» **Saved entries**:
/-! ### The LS, CP and FL slots -/

/-- Loads issue: LS.LDV reads its rows for the parts of REG, LS.LDW a word, LS.LDM a quarter; LS.NOP
changes nothing (R189, R191, R192). -/
def Obligations.LoadsIssue : Prop :=
  ∀ (c : CoreId) (f : LsSlot) (s : State) (x : Core), x.beg.sBad f.sa.toNat = false →
    let row := f.addr.toNat + (x.beg.s f.sa.toNat).toNat
    let k := 2 ^ f.cnt.toNat
    (s.issues c x (lsSlot f) (lsWord 0 f) → lsEncOk 0 f = true → exec (.lsNop c f) s = .next (s.putCur c x (lsSlot f) x.cur)) ∧
    (s.issues c x (lsSlot f) (lsWord 1 f) → lsEncOk 1 f = true → x.beg.vxBusy = false → x.cur.slotWord 1 / 2 ^ 42 ≠ 0x2F → row + k ≤ 4096 →
      (∀ i < k, x.cur.readFree (row + i)) →
      ∃ b, exec (.lsLdv c f) s = .next (s.putCur c x (lsSlot f) { x.cur with
        reads := x.cur.reads ++ (List.range k).map (ldvRead x.cur f row)
        banks := b })) ∧
    (s.issues c x (lsSlot f) (lsWord 3 f) → lsEncOk 3 f = true → row ≤ 4095 → x.cur.readFree row →
      ∃ b, exec (.lsLdw c f) s = .next (s.putCur c x (lsSlot f) { x.cur with
        reads := x.cur.reads ++ [ldRead x.cur f row (.scalar f.reg.toNat f.wsel.toNat)]
        banks := b })) ∧
    (s.issues c x (lsSlot f) (lsWord 5 f) → lsEncOk 5 f = true → x.beg.vxBusy = false → x.cur.slotWord 1 / 2 ^ 42 ≠ 0x2F → row ≤ 4095 → x.cur.readFree row →
      ∃ b, exec (.lsLdm c f) s = .next (s.putCur c x (lsSlot f) { x.cur with
        reads := x.cur.reads ++ [ldRead x.cur f row (.mask f.reg.toNat f.wsel.toNat)]
        banks := b })) ∧
    (s.issues c x (lsSlot f) (lsWord 3 f) → lsEncOk 3 f = true → 4095 < row →
      exec (.lsLdw c f) s = .next (s.noteCause c x 0x06 (lsSlot f))) ∧
    (s.issues c x (lsSlot f) (lsWord 3 f) → lsEncOk 3 f = true → row ≤ 4095 → ¬ x.cur.readFree row →
      exec (.lsLdw c f) s = .next (s.noteCause c x 0x07 (lsSlot f)))

/-- Stores issue: LS.STV puts one full-row write for each part on its way, LS.STW and LS.STM one
write of the bytes of their word or quarter; nothing else of the core changes but its bank uses
(R189 to R192). -/
def Obligations.StoresIssue : Prop :=
  ∀ (c : CoreId) (f : LsSlot) (s : State) (x : Core), x.beg.sBad f.sa.toNat = false →
    let n := x.cur.now
    let row := f.addr.toNat + (x.beg.s f.sa.toNat).toNat
    let k := 2 ^ f.cnt.toNat
    (s.issues c x (lsSlot f) (lsWord 2 f) → lsEncOk 2 f = true → x.beg.vxBusy = false → x.cur.slotWord 1 / 2 ^ 42 ≠ 0x2F → row + k ≤ 4096 →
      (∀ i < k, x.cur.banks.contains ⟨n, bankOf (row + i), true⟩ = false) →
      ∃ w b, exec (.lsStv c f) s = .next (s.putCur c x (lsSlot f) { x.cur with writes := w, banks := b }) ∧
        ∀ u, u ∈ w ↔ u ∈ x.cur.writes ∨ ∃ i < k, u = ⟨n, row + i, true,
          (x.beg.v f.reg.toNat).extractLsb' (256 * (f.part.toNat + i)) 256, 0, false⟩) ∧
    (s.issues c x (lsSlot f) (lsWord 4 f) → lsEncOk 4 f = true → x.beg.sBad f.reg.toNat = false → row ≤ 4095 → x.cur.readFree row →
      (∀ i < 2, x.cur.banks.contains ⟨n + 1 + i, bankOf row, true⟩ = false) →
      ∃ w b, exec (.lsStw c f) s = .next (s.putCur c x (lsSlot f) { x.cur with writes := w, banks := b }) ∧
        ∀ u, u ∈ w ↔ u ∈ x.cur.writes ∨ u = ⟨n, row, false,
          (x.beg.s f.reg.toNat).zeroExtend 256 <<< (32 * f.wsel.toNat),
          (BitVec.allOnes 32).zeroExtend 256 <<< (32 * f.wsel.toNat), false⟩) ∧
    (s.issues c x (lsSlot f) (lsWord 6 f) → lsEncOk 6 f = true → x.beg.vxBusy = false → x.cur.slotWord 1 / 2 ^ 42 ≠ 0x2F → row ≤ 4095 → x.cur.readFree row →
      (∀ i < 2, x.cur.banks.contains ⟨n + 1 + i, bankOf row, true⟩ = false) →
      ∃ w b, exec (.lsStm c f) s = .next (s.putCur c x (lsSlot f) { x.cur with writes := w, banks := b }) ∧
        ∀ u, u ∈ w ↔ u ∈ x.cur.writes ∨ u = ⟨n, row, false,
          (x.beg.m f.reg.toNat).zeroExtend 256 <<< (64 * f.wsel.toNat),
          (BitVec.allOnes 64).zeroExtend 256 <<< (64 * f.wsel.toNat), false⟩)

» **To do**:
Make a word-for-word copy of the records.

» **Solution to the exercise**:
/-! ### The LS, CP and FL slots -/

/-- Loads issue: LS.LDV reads its rows for the parts of REG, LS.LDW a word, LS.LDM a quarter; LS.NOP
changes nothing (R189, R191, R192). -/
def Obligations.LoadsIssue : Prop :=
  ∀ (c : CoreId) (f : LsSlot) (s : State) (x : Core), x.beg.sBad f.sa.toNat = false →
    let row := f.addr.toNat + (x.beg.s f.sa.toNat).toNat
    let k := 2 ^ f.cnt.toNat
    (s.issues c x (lsSlot f) (lsWord 0 f) → lsEncOk 0 f = true → exec (.lsNop c f) s = .next (s.putCur c x (lsSlot f) x.cur)) ∧
    (s.issues c x (lsSlot f) (lsWord 1 f) → lsEncOk 1 f = true → x.beg.vxBusy = false → x.cur.slotWord 1 / 2 ^ 42 ≠ 0x2F → row + k ≤ 4096 →
      (∀ i < k, x.cur.readFree (row + i)) →
      ∃ b, exec (.lsLdv c f) s = .next (s.putCur c x (lsSlot f) { x.cur with
        reads := x.cur.reads ++ (List.range k).map (ldvRead x.cur f row)
        banks := b })) ∧
    (s.issues c x (lsSlot f) (lsWord 3 f) → lsEncOk 3 f = true → row ≤ 4095 → x.cur.readFree row →
      ∃ b, exec (.lsLdw c f) s = .next (s.putCur c x (lsSlot f) { x.cur with
        reads := x.cur.reads ++ [ldRead x.cur f row (.scalar f.reg.toNat f.wsel.toNat)]
        banks := b })) ∧
    (s.issues c x (lsSlot f) (lsWord 5 f) → lsEncOk 5 f = true → x.beg.vxBusy = false → x.cur.slotWord 1 / 2 ^ 42 ≠ 0x2F → row ≤ 4095 → x.cur.readFree row →
      ∃ b, exec (.lsLdm c f) s = .next (s.putCur c x (lsSlot f) { x.cur with
        reads := x.cur.reads ++ [ldRead x.cur f row (.mask f.reg.toNat f.wsel.toNat)]
        banks := b })) ∧
    (s.issues c x (lsSlot f) (lsWord 3 f) → lsEncOk 3 f = true → 4095 < row →
      exec (.lsLdw c f) s = .next (s.noteCause c x 0x06 (lsSlot f))) ∧
    (s.issues c x (lsSlot f) (lsWord 3 f) → lsEncOk 3 f = true → row ≤ 4095 → ¬ x.cur.readFree row →
      exec (.lsLdw c f) s = .next (s.noteCause c x 0x07 (lsSlot f)))

/-- Stores issue: LS.STV puts one full-row write for each part on its way, LS.STW and LS.STM one
write of the bytes of their word or quarter; nothing else of the core changes but its bank uses
(R189 to R192). -/
def Obligations.StoresIssue : Prop :=
  ∀ (c : CoreId) (f : LsSlot) (s : State) (x : Core), x.beg.sBad f.sa.toNat = false →
    let n := x.cur.now
    let row := f.addr.toNat + (x.beg.s f.sa.toNat).toNat
    let k := 2 ^ f.cnt.toNat
    (s.issues c x (lsSlot f) (lsWord 2 f) → lsEncOk 2 f = true → x.beg.vxBusy = false → x.cur.slotWord 1 / 2 ^ 42 ≠ 0x2F → row + k ≤ 4096 →
      (∀ i < k, x.cur.banks.contains ⟨n, bankOf (row + i), true⟩ = false) →
      ∃ w b, exec (.lsStv c f) s = .next (s.putCur c x (lsSlot f) { x.cur with writes := w, banks := b }) ∧
        ∀ u, u ∈ w ↔ u ∈ x.cur.writes ∨ ∃ i < k, u = ⟨n, row + i, true,
          (x.beg.v f.reg.toNat).extractLsb' (256 * (f.part.toNat + i)) 256, 0, false⟩) ∧
    (s.issues c x (lsSlot f) (lsWord 4 f) → lsEncOk 4 f = true → x.beg.sBad f.reg.toNat = false → row ≤ 4095 → x.cur.readFree row →
      (∀ i < 2, x.cur.banks.contains ⟨n + 1 + i, bankOf row, true⟩ = false) →
      ∃ w b, exec (.lsStw c f) s = .next (s.putCur c x (lsSlot f) { x.cur with writes := w, banks := b }) ∧
        ∀ u, u ∈ w ↔ u ∈ x.cur.writes ∨ u = ⟨n, row, false,
          (x.beg.s f.reg.toNat).zeroExtend 256 <<< (32 * f.wsel.toNat),
          (BitVec.allOnes 32).zeroExtend 256 <<< (32 * f.wsel.toNat), false⟩) ∧
    (s.issues c x (lsSlot f) (lsWord 6 f) → lsEncOk 6 f = true → x.beg.vxBusy = false → x.cur.slotWord 1 / 2 ^ 42 ≠ 0x2F → row ≤ 4095 → x.cur.readFree row →
      (∀ i < 2, x.cur.banks.contains ⟨n + 1 + i, bankOf row, true⟩ = false) →
      ∃ w b, exec (.lsStm c f) s = .next (s.putCur c x (lsSlot f) { x.cur with writes := w, banks := b }) ∧
        ∀ u, u ∈ w ↔ u ∈ x.cur.writes ∨ u = ⟨n, row, false,
          (x.beg.m f.reg.toNat).zeroExtend 256 <<< (64 * f.wsel.toNat),
          (BitVec.allOnes 64).zeroExtend 256 <<< (64 * f.wsel.toNat), false⟩)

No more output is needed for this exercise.